Stored data:
+-------+
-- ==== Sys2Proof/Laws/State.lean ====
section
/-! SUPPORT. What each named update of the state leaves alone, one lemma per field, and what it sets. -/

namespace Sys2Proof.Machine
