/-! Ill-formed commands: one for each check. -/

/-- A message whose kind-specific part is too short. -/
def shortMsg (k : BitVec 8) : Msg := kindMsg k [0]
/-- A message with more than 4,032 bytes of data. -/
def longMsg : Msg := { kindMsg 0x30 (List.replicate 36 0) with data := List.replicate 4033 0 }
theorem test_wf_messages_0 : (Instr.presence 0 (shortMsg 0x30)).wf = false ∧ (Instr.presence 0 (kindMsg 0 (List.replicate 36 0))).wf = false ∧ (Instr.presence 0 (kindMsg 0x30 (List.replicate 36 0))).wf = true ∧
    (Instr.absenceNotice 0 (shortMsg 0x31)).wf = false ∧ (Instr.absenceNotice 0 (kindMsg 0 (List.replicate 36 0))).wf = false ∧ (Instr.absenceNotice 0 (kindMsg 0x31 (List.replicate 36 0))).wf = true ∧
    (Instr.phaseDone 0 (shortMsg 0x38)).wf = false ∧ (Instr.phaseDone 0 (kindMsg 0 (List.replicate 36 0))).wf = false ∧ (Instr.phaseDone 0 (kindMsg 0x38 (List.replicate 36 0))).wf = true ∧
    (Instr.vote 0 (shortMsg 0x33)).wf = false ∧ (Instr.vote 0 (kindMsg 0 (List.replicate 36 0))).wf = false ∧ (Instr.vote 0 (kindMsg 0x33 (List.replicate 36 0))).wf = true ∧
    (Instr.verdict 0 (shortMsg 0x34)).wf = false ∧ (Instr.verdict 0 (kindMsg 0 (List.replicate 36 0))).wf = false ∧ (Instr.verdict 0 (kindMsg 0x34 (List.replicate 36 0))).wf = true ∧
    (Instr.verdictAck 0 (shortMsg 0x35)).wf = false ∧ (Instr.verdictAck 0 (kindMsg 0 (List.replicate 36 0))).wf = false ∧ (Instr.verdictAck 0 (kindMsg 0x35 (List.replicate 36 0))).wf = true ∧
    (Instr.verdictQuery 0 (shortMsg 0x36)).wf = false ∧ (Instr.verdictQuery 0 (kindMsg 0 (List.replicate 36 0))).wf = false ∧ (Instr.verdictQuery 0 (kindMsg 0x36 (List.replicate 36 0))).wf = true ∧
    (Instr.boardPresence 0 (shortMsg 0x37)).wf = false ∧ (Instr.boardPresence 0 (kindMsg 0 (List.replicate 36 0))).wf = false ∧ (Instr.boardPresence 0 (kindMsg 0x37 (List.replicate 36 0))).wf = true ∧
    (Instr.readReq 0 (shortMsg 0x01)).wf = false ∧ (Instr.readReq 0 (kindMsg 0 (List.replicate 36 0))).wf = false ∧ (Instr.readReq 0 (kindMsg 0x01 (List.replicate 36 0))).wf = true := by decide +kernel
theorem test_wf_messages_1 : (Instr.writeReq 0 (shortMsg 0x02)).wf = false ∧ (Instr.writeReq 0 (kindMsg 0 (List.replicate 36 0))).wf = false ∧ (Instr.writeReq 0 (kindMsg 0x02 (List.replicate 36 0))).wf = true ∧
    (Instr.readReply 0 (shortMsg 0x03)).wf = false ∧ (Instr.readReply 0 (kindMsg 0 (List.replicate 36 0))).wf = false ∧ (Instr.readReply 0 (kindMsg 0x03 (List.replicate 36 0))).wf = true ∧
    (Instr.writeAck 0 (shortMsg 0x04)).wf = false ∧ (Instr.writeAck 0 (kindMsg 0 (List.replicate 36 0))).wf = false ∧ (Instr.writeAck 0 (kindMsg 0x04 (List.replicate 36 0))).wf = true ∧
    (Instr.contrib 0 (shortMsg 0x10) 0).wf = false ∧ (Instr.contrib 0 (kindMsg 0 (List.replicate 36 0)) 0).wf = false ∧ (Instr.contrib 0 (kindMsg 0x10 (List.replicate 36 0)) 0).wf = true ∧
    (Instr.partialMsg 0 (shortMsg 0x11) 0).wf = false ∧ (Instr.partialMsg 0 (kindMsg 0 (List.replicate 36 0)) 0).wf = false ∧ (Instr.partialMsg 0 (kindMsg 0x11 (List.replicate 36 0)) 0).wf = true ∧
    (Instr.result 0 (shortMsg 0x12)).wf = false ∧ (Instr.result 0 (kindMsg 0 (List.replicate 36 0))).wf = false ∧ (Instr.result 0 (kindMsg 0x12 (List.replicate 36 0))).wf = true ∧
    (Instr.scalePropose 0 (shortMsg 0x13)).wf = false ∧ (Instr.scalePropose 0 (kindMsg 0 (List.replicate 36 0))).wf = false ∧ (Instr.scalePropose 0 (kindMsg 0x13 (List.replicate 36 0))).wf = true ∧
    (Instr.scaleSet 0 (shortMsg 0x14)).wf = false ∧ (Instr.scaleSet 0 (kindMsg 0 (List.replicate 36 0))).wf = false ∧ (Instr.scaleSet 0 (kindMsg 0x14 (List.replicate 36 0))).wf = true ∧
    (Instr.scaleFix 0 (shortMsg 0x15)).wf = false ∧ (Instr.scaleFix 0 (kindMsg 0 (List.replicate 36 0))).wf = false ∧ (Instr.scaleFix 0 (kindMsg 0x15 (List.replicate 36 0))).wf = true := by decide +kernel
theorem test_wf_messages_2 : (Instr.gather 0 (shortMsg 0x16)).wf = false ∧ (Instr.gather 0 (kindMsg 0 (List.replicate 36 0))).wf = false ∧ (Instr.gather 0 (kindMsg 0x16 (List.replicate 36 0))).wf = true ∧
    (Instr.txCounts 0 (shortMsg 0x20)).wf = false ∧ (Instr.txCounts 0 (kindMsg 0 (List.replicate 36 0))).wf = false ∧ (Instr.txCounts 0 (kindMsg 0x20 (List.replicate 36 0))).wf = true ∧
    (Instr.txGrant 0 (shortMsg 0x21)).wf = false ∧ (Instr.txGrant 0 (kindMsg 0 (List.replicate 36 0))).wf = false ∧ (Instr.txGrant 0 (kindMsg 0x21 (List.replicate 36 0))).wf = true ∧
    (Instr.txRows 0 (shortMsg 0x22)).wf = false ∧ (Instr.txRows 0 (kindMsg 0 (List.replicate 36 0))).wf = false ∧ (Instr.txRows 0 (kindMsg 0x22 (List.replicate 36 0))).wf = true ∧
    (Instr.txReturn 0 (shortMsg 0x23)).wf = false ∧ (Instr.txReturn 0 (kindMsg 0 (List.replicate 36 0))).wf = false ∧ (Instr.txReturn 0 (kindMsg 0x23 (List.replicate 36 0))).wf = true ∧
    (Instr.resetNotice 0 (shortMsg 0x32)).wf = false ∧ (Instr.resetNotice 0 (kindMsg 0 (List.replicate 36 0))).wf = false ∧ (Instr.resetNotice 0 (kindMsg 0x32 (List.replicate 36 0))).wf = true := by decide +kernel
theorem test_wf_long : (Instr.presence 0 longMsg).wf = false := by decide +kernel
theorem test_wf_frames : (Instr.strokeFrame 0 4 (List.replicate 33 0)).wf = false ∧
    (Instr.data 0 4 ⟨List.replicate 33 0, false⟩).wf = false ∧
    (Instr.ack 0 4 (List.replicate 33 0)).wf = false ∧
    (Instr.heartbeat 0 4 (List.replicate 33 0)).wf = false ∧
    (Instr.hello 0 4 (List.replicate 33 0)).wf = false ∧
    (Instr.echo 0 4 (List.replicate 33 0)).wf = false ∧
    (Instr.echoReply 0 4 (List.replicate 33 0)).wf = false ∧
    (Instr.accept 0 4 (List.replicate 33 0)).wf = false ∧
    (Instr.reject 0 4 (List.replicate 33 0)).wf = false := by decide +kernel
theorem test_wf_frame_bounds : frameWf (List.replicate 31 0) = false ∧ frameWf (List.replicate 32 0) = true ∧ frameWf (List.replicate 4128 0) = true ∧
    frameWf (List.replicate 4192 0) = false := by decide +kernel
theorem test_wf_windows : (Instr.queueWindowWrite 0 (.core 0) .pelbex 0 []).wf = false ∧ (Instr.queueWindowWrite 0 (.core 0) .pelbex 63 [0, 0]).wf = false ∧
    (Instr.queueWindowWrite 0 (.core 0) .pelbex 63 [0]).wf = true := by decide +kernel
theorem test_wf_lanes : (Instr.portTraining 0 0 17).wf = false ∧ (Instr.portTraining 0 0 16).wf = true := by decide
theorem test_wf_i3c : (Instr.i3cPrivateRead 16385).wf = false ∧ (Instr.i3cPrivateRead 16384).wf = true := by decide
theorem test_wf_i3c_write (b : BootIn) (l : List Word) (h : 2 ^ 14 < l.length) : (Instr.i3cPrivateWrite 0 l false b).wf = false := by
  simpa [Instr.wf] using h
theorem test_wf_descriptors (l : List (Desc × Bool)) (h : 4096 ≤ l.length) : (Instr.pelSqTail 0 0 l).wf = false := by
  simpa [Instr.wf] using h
+-------+
Task brief:
Exact copies are needed of the line with "(Instr.queueWindowWrite 0 (.core 0) .pelbex 63 [0]).wf" and each line after it through the end of the material above.

Solved problem:
    (Instr.queueWindowWrite 0 (.core 0) .pelbex 63 [0]).wf = true := by decide +kernel
theorem test_wf_lanes : (Instr.portTraining 0 0 17).wf = false ∧ (Instr.portTraining 0 0 16).wf = true := by decide
theorem test_wf_i3c : (Instr.i3cPrivateRead 16385).wf = false ∧ (Instr.i3cPrivateRead 16384).wf = true := by decide
theorem test_wf_i3c_write (b : BootIn) (l : List Word) (h : 2 ^ 14 < l.length) : (Instr.i3cPrivateWrite 0 l false b).wf = false := by
  simpa [Instr.wf] using h
theorem test_wf_descriptors (l : List (Desc × Bool)) (h : 4096 ≤ l.length) : (Instr.pelSqTail 0 0 l).wf = false := by
  simpa [Instr.wf] using h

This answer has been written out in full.